=== Section Start ===

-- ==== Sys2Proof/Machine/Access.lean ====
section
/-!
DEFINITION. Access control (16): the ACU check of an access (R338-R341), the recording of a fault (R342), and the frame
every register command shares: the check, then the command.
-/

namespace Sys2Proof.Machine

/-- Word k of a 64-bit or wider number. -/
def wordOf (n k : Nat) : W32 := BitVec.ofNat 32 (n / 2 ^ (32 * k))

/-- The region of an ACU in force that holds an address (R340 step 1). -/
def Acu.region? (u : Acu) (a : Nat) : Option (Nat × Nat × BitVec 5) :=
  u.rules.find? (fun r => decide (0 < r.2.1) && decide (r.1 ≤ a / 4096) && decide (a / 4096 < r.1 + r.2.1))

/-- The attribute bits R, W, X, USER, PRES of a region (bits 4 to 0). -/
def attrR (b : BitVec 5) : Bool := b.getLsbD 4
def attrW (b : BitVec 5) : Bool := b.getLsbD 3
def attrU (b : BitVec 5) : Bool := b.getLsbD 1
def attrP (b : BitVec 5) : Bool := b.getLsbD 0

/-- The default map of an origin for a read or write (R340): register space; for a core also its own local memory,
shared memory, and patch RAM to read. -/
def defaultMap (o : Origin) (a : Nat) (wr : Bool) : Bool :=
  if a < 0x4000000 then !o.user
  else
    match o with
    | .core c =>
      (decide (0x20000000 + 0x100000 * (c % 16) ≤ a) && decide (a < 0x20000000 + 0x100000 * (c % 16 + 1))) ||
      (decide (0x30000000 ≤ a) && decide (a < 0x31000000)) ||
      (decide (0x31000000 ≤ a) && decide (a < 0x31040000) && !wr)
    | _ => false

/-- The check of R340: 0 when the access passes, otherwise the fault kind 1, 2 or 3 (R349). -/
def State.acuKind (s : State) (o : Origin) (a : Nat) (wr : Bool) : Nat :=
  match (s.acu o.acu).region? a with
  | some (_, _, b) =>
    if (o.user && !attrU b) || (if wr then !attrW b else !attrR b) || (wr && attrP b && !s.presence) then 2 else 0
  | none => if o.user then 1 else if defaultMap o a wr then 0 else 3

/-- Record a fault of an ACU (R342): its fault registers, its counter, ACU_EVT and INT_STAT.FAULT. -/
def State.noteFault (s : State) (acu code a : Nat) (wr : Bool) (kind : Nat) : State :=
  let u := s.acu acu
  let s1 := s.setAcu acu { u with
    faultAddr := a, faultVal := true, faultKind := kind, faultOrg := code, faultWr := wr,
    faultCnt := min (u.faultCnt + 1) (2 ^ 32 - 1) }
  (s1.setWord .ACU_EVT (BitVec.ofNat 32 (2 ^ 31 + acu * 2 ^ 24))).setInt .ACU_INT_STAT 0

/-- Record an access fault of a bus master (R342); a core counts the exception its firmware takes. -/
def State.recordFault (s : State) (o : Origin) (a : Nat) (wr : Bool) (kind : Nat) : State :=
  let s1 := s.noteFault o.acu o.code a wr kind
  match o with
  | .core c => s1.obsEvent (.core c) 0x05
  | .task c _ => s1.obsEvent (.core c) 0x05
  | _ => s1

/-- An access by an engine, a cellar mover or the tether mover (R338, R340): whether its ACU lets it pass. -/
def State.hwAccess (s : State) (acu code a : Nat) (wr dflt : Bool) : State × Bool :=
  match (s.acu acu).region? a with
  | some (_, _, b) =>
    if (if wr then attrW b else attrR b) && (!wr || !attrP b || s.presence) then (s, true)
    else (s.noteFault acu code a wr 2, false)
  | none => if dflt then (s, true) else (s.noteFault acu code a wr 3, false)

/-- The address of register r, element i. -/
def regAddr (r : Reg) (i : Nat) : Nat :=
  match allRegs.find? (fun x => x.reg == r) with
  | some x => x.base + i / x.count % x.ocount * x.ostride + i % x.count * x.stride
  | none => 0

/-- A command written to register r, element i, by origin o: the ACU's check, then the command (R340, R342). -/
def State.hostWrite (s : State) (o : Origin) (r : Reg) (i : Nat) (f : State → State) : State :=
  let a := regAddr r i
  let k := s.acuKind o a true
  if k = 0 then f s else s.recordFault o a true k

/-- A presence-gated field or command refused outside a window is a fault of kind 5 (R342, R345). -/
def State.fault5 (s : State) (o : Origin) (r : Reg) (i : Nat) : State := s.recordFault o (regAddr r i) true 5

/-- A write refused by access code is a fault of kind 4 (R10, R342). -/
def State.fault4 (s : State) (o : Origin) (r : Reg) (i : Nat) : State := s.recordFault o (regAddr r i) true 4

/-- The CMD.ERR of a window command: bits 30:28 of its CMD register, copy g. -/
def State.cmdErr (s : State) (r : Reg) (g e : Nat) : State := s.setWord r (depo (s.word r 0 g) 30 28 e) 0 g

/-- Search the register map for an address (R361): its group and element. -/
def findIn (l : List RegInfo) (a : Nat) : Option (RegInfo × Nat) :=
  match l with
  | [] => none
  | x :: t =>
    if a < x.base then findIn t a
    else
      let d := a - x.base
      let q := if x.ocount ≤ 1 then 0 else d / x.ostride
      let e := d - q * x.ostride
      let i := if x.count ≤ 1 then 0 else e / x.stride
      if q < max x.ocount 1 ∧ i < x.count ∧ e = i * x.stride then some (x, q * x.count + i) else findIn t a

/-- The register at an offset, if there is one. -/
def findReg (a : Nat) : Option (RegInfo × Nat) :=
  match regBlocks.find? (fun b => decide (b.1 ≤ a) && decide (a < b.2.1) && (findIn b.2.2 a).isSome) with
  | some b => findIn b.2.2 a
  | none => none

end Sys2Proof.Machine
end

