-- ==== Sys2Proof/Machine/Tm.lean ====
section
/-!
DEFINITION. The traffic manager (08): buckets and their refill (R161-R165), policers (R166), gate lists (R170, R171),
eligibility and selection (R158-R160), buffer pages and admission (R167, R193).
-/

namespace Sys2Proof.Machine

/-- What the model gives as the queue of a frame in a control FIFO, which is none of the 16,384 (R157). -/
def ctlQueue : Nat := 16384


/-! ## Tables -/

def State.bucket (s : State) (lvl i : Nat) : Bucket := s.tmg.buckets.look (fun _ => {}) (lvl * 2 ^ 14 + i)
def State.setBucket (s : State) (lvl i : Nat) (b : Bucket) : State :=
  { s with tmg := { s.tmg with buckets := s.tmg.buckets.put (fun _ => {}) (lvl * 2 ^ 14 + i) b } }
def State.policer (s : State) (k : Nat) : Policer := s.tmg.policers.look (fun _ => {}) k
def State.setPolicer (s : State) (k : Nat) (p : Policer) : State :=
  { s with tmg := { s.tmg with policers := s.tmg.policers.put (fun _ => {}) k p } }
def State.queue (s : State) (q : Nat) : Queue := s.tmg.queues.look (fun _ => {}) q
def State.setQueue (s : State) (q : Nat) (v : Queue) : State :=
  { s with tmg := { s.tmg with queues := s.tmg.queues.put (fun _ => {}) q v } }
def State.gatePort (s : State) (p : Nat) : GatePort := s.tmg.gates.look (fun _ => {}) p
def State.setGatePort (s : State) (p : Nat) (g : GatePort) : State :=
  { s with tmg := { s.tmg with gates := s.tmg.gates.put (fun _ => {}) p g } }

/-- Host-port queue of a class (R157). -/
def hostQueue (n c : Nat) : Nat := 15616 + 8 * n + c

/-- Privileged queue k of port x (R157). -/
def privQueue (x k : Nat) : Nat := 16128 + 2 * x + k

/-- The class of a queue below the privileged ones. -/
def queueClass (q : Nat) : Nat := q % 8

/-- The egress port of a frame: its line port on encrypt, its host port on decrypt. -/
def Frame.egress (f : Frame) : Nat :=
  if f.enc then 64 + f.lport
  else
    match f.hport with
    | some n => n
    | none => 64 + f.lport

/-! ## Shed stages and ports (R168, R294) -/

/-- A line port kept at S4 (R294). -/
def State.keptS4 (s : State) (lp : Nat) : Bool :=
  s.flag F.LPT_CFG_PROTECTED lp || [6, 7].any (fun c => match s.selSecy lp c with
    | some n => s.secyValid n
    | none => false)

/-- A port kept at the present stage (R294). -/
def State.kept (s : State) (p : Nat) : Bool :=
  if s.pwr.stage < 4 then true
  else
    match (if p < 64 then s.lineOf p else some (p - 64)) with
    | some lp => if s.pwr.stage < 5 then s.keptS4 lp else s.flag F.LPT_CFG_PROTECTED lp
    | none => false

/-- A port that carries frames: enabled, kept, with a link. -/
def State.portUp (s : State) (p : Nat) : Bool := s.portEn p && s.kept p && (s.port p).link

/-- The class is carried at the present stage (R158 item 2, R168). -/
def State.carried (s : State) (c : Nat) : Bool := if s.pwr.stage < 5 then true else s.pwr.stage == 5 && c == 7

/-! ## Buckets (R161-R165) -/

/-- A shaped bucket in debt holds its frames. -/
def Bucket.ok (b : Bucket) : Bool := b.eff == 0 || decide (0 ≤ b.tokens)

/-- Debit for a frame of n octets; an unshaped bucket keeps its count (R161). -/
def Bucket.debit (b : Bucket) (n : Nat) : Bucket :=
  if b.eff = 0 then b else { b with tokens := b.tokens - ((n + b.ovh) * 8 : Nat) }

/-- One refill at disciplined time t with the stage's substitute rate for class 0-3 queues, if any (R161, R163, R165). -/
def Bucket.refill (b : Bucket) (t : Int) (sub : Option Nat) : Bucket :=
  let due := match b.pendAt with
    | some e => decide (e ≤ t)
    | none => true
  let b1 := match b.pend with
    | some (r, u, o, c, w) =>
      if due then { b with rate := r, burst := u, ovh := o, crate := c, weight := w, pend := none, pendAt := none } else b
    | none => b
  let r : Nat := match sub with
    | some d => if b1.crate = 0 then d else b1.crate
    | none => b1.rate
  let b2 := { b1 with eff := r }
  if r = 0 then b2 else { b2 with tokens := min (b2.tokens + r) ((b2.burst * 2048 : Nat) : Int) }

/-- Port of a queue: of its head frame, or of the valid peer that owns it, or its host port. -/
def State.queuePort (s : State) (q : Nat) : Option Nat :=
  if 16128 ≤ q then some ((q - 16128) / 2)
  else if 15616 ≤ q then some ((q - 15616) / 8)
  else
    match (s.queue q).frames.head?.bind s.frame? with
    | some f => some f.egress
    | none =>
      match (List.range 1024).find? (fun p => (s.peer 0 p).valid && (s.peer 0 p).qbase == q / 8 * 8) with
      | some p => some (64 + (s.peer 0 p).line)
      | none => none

=== Section End ===

_What needs to be done_
Nothing but the lines from the one with "else s.flag F.LPT_CFG_PROTECTED lp" through the end of the data above should be repeated, each exactly as it stands.

_Written reply_
    | some lp => if s.pwr.stage < 5 then s.keptS4 lp else s.flag F.LPT_CFG_PROTECTED lp
    | none => false

/-- A port that carries frames: enabled, kept, with a link. -/
def State.portUp (s : State) (p : Nat) : Bool := s.portEn p && s.kept p && (s.port p).link

/-- The class is carried at the present stage (R158 item 2, R168). -/
def State.carried (s : State) (c : Nat) : Bool := if s.pwr.stage < 5 then true else s.pwr.stage == 5 && c == 7

/-! ## Buckets (R161-R165) -/

/-- A shaped bucket in debt holds its frames. -/
def Bucket.ok (b : Bucket) : Bool := b.eff == 0 || decide (0 ≤ b.tokens)

/-- Debit for a frame of n octets; an unshaped bucket keeps its count (R161). -/
def Bucket.debit (b : Bucket) (n : Nat) : Bucket :=
  if b.eff = 0 then b else { b with tokens := b.tokens - ((n + b.ovh) * 8 : Nat) }

/-- One refill at disciplined time t with the stage's substitute rate for class 0-3 queues, if any (R161, R163, R165). -/
def Bucket.refill (b : Bucket) (t : Int) (sub : Option Nat) : Bucket :=
  let due := match b.pendAt with
    | some e => decide (e ≤ t)
    | none => true
  let b1 := match b.pend with
    | some (r, u, o, c, w) =>
      if due then { b with rate := r, burst := u, ovh := o, crate := c, weight := w, pend := none, pendAt := none } else b
    | none => b
  let r : Nat := match sub with
    | some d => if b1.crate = 0 then d else b1.crate
    | none => b1.rate
  let b2 := { b1 with eff := r }
  if r = 0 then b2 else { b2 with tokens := min (b2.tokens + r) ((b2.burst * 2048 : Nat) : Int) }

/-- Port of a queue: of its head frame, or of the valid peer that owns it, or its host port. -/
def State.queuePort (s : State) (q : Nat) : Option Nat :=
  if 16128 ≤ q then some ((q - 16128) / 2)
  else if 15616 ≤ q then some ((q - 15616) / 8)
  else
    match (s.queue q).frames.head?.bind s.frame? with
    | some f => some f.egress
    | none =>
      match (List.range 1024).find? (fun p => (s.peer 0 p).valid && (s.peer 0 p).qbase == q / 8 * 8) with
      | some p => some (64 + (s.peer 0 p).line)
      | none => none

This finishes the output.